I have a CPU+GPU instance that I'm using to train tf models. My data is on a SSD. I have used tf's Dataset API, with interleaving, mapping and no pyfunc in order for it to run efficiently without being i/o bound. It was working well with <1% time spent waiting on input data but I can't track down the changes that caused the program to become i/o bound. A quick summary of the code is that it loads npy files using tf.data.FixedLengthRecordDataset , stacks them and batches them. Any hints you can see from the profile? It looks sparse with a lot of interuptions as if parallelism isn't working properly.

ds = dataset.interleave(
            numpy_file_parser, tf.data.experimental.AUTOTUNE
        )
        
ds_train = (ds
            .repeat()
            .shuffle(1000, reshuffle_each_iteration=True)
            .batch(batch_size)
            .prefetch(tf.data.experimental.AUTOTUNE)
            
           )

Inefficient attempt: Inefficient Attempt

Here is the profile without i/o bound.
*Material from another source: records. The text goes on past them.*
/-- R274 to R277: the segments of the one-driver table that other frames hold refuse a frame with code 0x0E; a frame of a region outside the set
is refused with 0x0D; one of a retired region is skipped and counted; any other is written, counted, and enters its region's CRC. -/
def Obligations.FramesAreWrittenSkippedOrRefused : Prop :=
  ∀ (l : Load) (addr : Nat) (f : Frame) (r : RepairRec) (s : State),
    (l.set.getLsbD (addr / 65536 % 16) = false → (s.loadFrame l addr f r).2.2 = 0x0D ∧ (s.loadFrame l addr f r).1.fab = s.fab) ∧
    (frameLegal addr = true → l.set.getLsbD (addr / 65536 % 16) = true → s.regionRetired (addr / 65536 % 16) = true →
      (s.loadFrame l addr f r).2.2 = 0 ∧ (s.loadFrame l addr f r).1.fab = s.fab ∧
      (s.loadFrame l addr f r).1.get F.LDR_SKIPPED_count = (s.get F.LDR_SKIPPED_count + 1) % 2 ^ F.LDR_SKIPPED_count.w) ∧
    (frameLegal addr = true → l.set.getLsbD (addr / 65536 % 16) = true → s.regionRetired (addr / 65536 % 16) = false →
      let n := addr / 65536 % 16
      match segsTake s.ldr.segs (frameSegs n (addr / 256 % 256) (addr % 256) (s.frame n (addr / 256 % 256) (addr % 256)))
        (frameSegs n (addr / 256 % 256) (addr % 256) f) with
      | none => (s.loadFrame l addr f r).2.2 = 0x0E ∧ (s.loadFrame l addr f r).1.fab = s.fab ∧
          (s.loadFrame l addr f r).1.get F.LDR_ERRPOS_addr = addr % 2 ^ F.LDR_ERRPOS_addr.w
      | some t => (s.loadFrame l addr f r).2.2 = 0 ∧ (s.loadFrame l addr f r).1.ldr.segs = t ∧
          (s.loadFrame l addr f r).1.fab = ((s.setLdr { s.ldr with segs := t }).frameWrite addr f).fab ∧
          (s.loadFrame l addr f r).1.get F.LDR_FRAMES_count = (s.get F.LDR_FRAMES_count + 1) % 2 ^ F.LDR_FRAMES_count.w)

/-- R285 to R287: the LOCK phase ends when its conditions hold or late; the wait after a phase leads to the next one; after the last the module
runs, in LIMP where a unit is retired. -/
def Obligations.StartUpPhasesLeadToRun : Prop :=
  (∀ (l : Load) (s : State), s.lockLoad = some l → l.image.waits.getD l.pos 0 ≠ 0 →
    (s.lockDone (lockGroups l.settings) = true →
      Completes .lockPhaseComplete s (fun t => t.ldr.load = some { l with phaseDone := true } ∧ bitOf (t.get F.LDR_STS_phases) 0 = true)) ∧
    Completes .lockTimeout s (fun t => t.ldr.load = some { l with phaseDone := true } ∧ bitOf (t.get F.LDR_STS_phases) 0 = true ∧
      t.get F.LDR_STS_lock_late = 1 ∧ t.loggedSome 0x0207)) ∧
  (∀ (l : Load) (s : State), s.ldr.load = some l → s.latched = false → l.step = .startup → l.phaseDone = true →
    (l.pos < 3 → phaseAt l.order (l.pos + 1) = 3 → l.image.waits.getD (l.pos + 1) 0 ≠ 0 →
      Completes .phaseWaitExpiry s (fun t => bitOf (t.get F.LDR_STS_phases) 3 = true ∧ t.ldr.load = some { l with pos := l.pos + 1 } ∧
        ∀ n : Fin 16, n.val ∈ s.liveOf l.set.toNat → t.fab.wen.getLsbD n = true)) ∧
    (l.pos < 3 → phaseAt l.order (l.pos + 1) = 2 → l.image.waits.getD (l.pos + 1) 0 ≠ 0 → listEntries l.settings 8 = [] →
      Completes .phaseWaitExpiry s (fun t => bitOf (t.get F.LDR_STS_phases) 2 = true ∧ t.ldr.load = some { l with pos := l.pos + 1 } ∧
        ∀ n : Fin 16, n.val ∈ s.liveOf l.set.toNat → t.fab.setReset.getLsbD n = false)) ∧
    (l.pos = 3 →
      Completes .phaseWaitExpiry s (fun t => t.mode = (if s.anyRetired then .limp else .run) ∧ t.ldr.load = none ∧ t.loggedSome 0x0202 ∧
        t.ldr.full = some l.image)))
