-- ==== Sys2Proof/Laws/Quiet.lean ====
section
/-! SUPPORT. What operations and commands leave alone: the waiting commands, the fuses and the settings memory. One lemma per definition that
takes a state to a state; the definitions that may change a fuse or the settings memory are in Laws/Lasts.lean. -/

set_option linter.all false

namespace Sys2Proof.Machine
/-- What only few commands change. -/
structure Quiet where
  pending : List Instr
  fuses : Fuses
  nor : SMap Byte
  norSize : Nat

/-- It, of a state. -/
def State.quiet (s : State) : Quiet := ⟨s.pending, s.fuses, s.nor, s.norSize⟩
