-- ==== Sys2Proof/Laws/State.lean ====
section
/-! SUPPORT. What each plain update of the state does to each field: it changes its own field as stated and no other. -/

namespace Sys2Proof.Machine

/-! ## wr -/

@[simp] theorem State.wr_pending (s : State) (off : Nat) (v : Word) : (s.wr off v).pending = s.pending := rfl
@[simp] theorem State.wr_mode (s : State) (off : Nat) (v : Word) : (s.wr off v).mode = s.mode := rfl
@[simp] theorem State.wr_regs (s : State) (off : Nat) (v : Word) : (s.wr off v).regs = SMap.set regReset s.regs off v := rfl
@[simp] theorem State.wr_fuses (s : State) (off : Nat) (v : Word) : (s.wr off v).fuses = s.fuses := rfl
@[simp] theorem State.wr_nor (s : State) (off : Nat) (v : Word) : (s.wr off v).nor = s.nor := rfl
@[simp] theorem State.wr_norSize (s : State) (off : Nat) (v : Word) : (s.wr off v).norSize = s.norSize := rfl
@[simp] theorem State.wr_units (s : State) (off : Nat) (v : Word) : (s.wr off v).units = s.units := rfl
@[simp] theorem State.wr_log (s : State) (off : Nat) (v : Word) : (s.wr off v).log = s.log := rfl
@[simp] theorem State.wr_evtLast (s : State) (off : Nat) (v : Word) : (s.wr off v).evtLast = s.evtLast := rfl
@[simp] theorem State.wr_con (s : State) (off : Nat) (v : Word) : (s.wr off v).con = s.con := rfl
@[simp] theorem State.wr_hif (s : State) (off : Nat) (v : Word) : (s.wr off v).hif = s.hif := rfl
@[simp] theorem State.wr_ldr (s : State) (off : Nat) (v : Word) : (s.wr off v).ldr = s.ldr := rfl
@[simp] theorem State.wr_cad (s : State) (off : Nat) (v : Word) : (s.wr off v).cad = s.cad := rfl
@[simp] theorem State.wr_fab (s : State) (off : Nat) (v : Word) : (s.wr off v).fab = s.fab := rfl
@[simp] theorem State.wr_xq (s : State) (off : Nat) (v : Word) : (s.wr off v).xq = s.xq := rfl
@[simp] theorem State.wr_evx (s : State) (off : Nat) (v : Word) : (s.wr off v).evx = s.evx := rfl
@[simp] theorem State.wr_clk (s : State) (off : Nat) (v : Word) : (s.wr off v).clk = s.clk := rfl
@[simp] theorem State.wr_spk (s : State) (off : Nat) (v : Word) : (s.wr off v).spk = s.spk := rfl
@[simp] theorem State.wr_adc (s : State) (off : Nat) (v : Word) : (s.wr off v).adc = s.adc := rfl
@[simp] theorem State.wr_pwr (s : State) (off : Nat) (v : Word) : (s.wr off v).pwr = s.pwr := rfl
@[simp] theorem State.wr_pins (s : State) (off : Nat) (v : Word) : (s.wr off v).pins = s.pins := rfl
@[simp] theorem State.wr_pel (s : State) (off : Nat) (v : Word) : (s.wr off v).pel = s.pel := rfl
@[simp] theorem State.wr_lane (s : State) (off : Nat) (v : Word) : (s.wr off v).lane = s.lane := rfl
@[simp] theorem State.wr_grp (s : State) (off : Nat) (v : Word) : (s.wr off v).grp = s.grp := rfl
@[simp] theorem State.wr_flt (s : State) (off : Nat) (v : Word) : (s.wr off v).flt = s.flt := rfl
@[simp] theorem State.wr_caps (s : State) (off : Nat) (v : Word) : (s.wr off v).caps = s.caps := rfl
@[simp] theorem State.wr_readData (s : State) (off : Nat) (v : Word) : (s.wr off v).readData = s.readData := rfl
@[simp] theorem State.wr_frameData (s : State) (off : Nat) (v : Word) : (s.wr off v).frameData = s.frameData := rfl
@[simp] theorem State.wr_freeCtr (s : State) (off : Nat) (v : Word) : (s.wr off v).freeCtr = s.freeCtr := rfl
Efficient Attempt

Upvotes: 1

Views: 170

Answers (1)

Paul Bendevis
Paul Bendevis

Reputation: 2621

Turns out it was caused by the TF 2.3.0. I'm using a 6.1 GPU which is not fully supported in TF 2.3. In the release notes

  • GPU TF 2.3 includes PTX kernels only for compute capability 7.0 to reduce the TF pip binary size. Earlier releases included PTX for a variety of older compute capabilities.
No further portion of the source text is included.